Saved entries
————————

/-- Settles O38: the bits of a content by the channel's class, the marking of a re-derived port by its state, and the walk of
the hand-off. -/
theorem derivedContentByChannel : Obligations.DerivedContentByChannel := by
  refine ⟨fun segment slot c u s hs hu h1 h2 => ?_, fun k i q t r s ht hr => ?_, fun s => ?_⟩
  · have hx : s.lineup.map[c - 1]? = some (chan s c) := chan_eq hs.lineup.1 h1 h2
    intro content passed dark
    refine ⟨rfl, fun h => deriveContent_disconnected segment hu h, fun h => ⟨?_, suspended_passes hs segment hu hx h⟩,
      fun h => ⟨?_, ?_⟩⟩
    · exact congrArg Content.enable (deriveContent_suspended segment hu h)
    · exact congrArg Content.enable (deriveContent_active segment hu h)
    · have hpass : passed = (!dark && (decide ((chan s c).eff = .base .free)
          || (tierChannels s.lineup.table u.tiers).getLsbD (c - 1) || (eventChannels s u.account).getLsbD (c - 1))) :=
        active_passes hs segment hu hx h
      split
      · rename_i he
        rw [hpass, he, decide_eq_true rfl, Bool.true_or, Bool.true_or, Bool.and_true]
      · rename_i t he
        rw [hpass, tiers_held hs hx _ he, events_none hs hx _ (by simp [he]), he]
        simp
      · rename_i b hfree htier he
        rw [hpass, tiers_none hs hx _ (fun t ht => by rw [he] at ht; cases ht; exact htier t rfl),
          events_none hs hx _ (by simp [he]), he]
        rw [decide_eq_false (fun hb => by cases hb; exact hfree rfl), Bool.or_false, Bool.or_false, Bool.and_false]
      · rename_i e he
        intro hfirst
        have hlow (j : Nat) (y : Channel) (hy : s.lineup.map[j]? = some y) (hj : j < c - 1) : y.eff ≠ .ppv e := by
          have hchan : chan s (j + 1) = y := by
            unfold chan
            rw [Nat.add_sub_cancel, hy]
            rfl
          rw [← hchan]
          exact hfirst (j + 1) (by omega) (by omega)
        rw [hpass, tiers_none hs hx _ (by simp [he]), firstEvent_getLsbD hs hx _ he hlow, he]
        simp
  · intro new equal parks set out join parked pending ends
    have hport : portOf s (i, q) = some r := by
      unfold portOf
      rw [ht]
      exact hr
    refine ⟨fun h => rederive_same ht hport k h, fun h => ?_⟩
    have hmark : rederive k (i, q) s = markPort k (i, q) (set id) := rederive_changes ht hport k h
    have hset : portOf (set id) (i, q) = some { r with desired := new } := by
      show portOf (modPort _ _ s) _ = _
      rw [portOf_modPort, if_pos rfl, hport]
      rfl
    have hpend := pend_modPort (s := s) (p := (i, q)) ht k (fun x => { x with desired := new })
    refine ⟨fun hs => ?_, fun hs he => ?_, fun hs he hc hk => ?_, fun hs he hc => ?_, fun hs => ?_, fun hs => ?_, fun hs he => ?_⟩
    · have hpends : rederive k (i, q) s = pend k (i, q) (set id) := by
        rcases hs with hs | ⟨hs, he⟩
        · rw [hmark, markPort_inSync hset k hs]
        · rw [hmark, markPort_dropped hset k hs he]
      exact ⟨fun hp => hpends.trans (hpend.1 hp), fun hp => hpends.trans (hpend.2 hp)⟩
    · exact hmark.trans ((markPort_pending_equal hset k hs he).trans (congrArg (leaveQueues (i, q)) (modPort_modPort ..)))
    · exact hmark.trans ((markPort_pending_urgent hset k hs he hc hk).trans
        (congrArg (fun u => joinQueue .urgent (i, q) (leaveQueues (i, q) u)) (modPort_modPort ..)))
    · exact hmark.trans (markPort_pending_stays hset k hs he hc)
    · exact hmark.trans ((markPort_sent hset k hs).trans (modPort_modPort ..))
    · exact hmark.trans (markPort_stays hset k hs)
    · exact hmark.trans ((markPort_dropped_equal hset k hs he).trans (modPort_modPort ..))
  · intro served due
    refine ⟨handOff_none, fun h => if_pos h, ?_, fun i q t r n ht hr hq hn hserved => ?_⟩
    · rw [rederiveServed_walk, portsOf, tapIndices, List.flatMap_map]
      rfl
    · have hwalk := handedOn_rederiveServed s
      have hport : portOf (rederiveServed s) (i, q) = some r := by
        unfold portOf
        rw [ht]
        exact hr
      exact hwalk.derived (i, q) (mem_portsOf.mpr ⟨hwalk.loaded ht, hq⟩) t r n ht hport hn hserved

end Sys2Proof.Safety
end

————————

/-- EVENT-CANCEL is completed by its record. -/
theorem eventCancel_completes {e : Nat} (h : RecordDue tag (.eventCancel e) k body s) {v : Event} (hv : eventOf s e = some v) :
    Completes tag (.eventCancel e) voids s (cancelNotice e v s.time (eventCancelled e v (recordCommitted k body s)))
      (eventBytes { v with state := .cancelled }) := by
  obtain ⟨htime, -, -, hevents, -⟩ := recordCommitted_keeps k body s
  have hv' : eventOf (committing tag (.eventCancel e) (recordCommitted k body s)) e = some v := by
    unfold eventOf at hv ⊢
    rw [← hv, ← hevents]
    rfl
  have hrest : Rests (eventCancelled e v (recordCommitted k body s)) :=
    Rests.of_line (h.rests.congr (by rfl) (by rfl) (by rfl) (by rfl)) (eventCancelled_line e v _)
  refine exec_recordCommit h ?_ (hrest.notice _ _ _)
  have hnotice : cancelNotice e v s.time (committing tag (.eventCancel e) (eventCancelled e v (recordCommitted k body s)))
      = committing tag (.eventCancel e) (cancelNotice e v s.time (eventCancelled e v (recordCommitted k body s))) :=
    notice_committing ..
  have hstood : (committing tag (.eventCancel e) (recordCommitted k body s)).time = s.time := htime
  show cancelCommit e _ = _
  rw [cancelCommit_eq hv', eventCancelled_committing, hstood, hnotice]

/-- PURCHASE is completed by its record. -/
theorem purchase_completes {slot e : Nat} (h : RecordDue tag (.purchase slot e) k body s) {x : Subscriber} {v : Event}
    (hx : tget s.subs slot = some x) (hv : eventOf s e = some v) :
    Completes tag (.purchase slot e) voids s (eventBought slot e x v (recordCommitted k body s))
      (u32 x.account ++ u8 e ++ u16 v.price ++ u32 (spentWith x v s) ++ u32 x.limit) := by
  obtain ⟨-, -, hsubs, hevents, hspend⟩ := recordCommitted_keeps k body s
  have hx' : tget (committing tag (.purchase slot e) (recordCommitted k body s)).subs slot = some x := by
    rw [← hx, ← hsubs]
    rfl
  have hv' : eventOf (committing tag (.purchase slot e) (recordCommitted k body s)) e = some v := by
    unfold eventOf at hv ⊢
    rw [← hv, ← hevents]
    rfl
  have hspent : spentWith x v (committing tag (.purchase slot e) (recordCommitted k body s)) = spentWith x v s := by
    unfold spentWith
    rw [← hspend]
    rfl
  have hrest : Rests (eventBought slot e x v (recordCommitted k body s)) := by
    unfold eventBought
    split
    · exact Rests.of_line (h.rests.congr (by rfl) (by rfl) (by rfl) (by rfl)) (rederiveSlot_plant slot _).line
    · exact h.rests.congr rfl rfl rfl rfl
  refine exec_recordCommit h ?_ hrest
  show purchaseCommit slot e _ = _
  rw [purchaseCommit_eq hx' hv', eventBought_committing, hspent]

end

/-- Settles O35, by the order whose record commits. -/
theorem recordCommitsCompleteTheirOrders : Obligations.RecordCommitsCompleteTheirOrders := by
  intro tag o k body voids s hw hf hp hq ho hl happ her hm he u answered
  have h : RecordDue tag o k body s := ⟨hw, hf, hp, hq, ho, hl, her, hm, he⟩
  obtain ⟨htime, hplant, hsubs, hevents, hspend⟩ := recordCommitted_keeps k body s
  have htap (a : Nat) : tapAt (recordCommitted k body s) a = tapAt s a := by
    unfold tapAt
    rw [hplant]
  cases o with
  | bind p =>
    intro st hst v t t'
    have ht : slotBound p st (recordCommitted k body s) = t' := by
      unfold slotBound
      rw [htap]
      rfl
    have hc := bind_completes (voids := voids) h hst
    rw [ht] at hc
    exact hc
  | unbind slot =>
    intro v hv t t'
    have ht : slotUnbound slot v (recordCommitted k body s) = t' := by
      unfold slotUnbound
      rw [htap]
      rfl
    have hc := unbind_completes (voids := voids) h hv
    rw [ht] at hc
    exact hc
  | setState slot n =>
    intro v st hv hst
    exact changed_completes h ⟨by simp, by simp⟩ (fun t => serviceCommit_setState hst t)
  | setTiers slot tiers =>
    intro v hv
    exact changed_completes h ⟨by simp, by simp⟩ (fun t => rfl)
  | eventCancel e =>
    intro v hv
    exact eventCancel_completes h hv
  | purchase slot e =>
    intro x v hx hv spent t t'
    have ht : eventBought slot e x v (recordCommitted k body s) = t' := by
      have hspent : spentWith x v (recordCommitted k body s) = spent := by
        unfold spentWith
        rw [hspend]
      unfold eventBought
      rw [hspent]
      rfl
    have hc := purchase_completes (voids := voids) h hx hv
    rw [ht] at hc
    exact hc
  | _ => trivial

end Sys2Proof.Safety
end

————————

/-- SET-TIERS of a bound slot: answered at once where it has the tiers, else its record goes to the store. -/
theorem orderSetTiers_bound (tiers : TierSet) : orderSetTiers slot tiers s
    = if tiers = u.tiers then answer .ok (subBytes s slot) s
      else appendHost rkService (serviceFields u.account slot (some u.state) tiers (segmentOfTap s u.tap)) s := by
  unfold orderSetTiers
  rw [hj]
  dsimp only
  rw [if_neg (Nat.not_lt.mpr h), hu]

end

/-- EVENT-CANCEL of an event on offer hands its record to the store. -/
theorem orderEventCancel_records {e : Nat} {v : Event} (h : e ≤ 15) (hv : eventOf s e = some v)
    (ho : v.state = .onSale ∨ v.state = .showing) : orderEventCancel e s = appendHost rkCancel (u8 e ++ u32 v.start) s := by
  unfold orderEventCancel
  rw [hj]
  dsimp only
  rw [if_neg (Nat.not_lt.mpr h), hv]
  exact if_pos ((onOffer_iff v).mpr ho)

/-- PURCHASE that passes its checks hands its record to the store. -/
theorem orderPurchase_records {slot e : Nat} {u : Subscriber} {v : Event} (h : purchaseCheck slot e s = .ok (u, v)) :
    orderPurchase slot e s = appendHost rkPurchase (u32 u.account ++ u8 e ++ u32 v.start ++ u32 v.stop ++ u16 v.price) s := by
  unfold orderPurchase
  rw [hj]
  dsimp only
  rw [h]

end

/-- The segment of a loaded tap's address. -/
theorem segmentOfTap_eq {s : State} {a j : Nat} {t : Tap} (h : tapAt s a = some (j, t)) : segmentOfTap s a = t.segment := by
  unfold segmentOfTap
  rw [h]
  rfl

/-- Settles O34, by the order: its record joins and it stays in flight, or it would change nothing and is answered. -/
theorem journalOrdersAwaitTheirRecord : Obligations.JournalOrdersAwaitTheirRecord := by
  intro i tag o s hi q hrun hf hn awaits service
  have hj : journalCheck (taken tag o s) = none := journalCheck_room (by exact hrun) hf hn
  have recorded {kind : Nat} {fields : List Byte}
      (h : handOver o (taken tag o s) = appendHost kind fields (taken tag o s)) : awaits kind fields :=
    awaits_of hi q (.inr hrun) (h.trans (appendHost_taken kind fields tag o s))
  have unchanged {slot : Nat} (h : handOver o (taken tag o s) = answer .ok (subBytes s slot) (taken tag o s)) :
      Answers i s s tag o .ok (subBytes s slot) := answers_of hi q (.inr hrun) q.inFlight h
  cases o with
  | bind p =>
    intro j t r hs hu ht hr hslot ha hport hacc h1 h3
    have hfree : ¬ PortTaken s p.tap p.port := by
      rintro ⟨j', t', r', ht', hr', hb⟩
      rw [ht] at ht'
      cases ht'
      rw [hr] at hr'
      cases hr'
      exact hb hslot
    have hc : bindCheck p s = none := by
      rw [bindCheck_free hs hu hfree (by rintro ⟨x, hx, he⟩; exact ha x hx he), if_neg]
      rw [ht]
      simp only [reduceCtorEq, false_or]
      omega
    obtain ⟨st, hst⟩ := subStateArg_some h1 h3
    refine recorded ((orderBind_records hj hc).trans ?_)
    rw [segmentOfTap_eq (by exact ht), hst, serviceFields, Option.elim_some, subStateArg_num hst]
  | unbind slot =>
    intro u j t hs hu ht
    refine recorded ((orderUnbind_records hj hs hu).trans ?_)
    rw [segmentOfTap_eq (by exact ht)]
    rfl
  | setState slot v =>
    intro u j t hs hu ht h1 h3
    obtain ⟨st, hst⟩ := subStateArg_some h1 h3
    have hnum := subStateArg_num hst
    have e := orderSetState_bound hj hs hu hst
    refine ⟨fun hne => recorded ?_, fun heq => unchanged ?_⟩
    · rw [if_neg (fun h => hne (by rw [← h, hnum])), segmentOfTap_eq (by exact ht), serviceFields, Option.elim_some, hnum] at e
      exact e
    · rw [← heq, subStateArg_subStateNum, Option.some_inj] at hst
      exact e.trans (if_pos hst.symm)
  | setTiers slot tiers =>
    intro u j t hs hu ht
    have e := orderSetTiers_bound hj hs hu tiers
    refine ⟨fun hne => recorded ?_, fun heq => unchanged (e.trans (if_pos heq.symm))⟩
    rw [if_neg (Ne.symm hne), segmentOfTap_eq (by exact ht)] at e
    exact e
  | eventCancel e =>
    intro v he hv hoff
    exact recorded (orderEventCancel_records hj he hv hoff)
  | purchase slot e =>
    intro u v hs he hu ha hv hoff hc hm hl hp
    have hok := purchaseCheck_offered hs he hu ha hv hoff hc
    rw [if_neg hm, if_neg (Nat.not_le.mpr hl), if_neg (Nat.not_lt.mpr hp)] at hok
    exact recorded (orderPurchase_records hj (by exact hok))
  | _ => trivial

————————

Instructions for the task
With the line that has "the walk of" as the first and the line that has "intro content passed dark" as the last, repeat exactly that run of lines above and no more.

Completed exercise
/-- Settles O38: the bits of a content by the channel's class, the marking of a re-derived port by its state, and the walk of
the hand-off. -/
theorem derivedContentByChannel : Obligations.DerivedContentByChannel := by
  refine ⟨fun segment slot c u s hs hu h1 h2 => ?_, fun k i q t r s ht hr => ?_, fun s => ?_⟩
  · have hx : s.lineup.map[c - 1]? = some (chan s c) := chan_eq hs.lineup.1 h1 h2
    intro content passed dark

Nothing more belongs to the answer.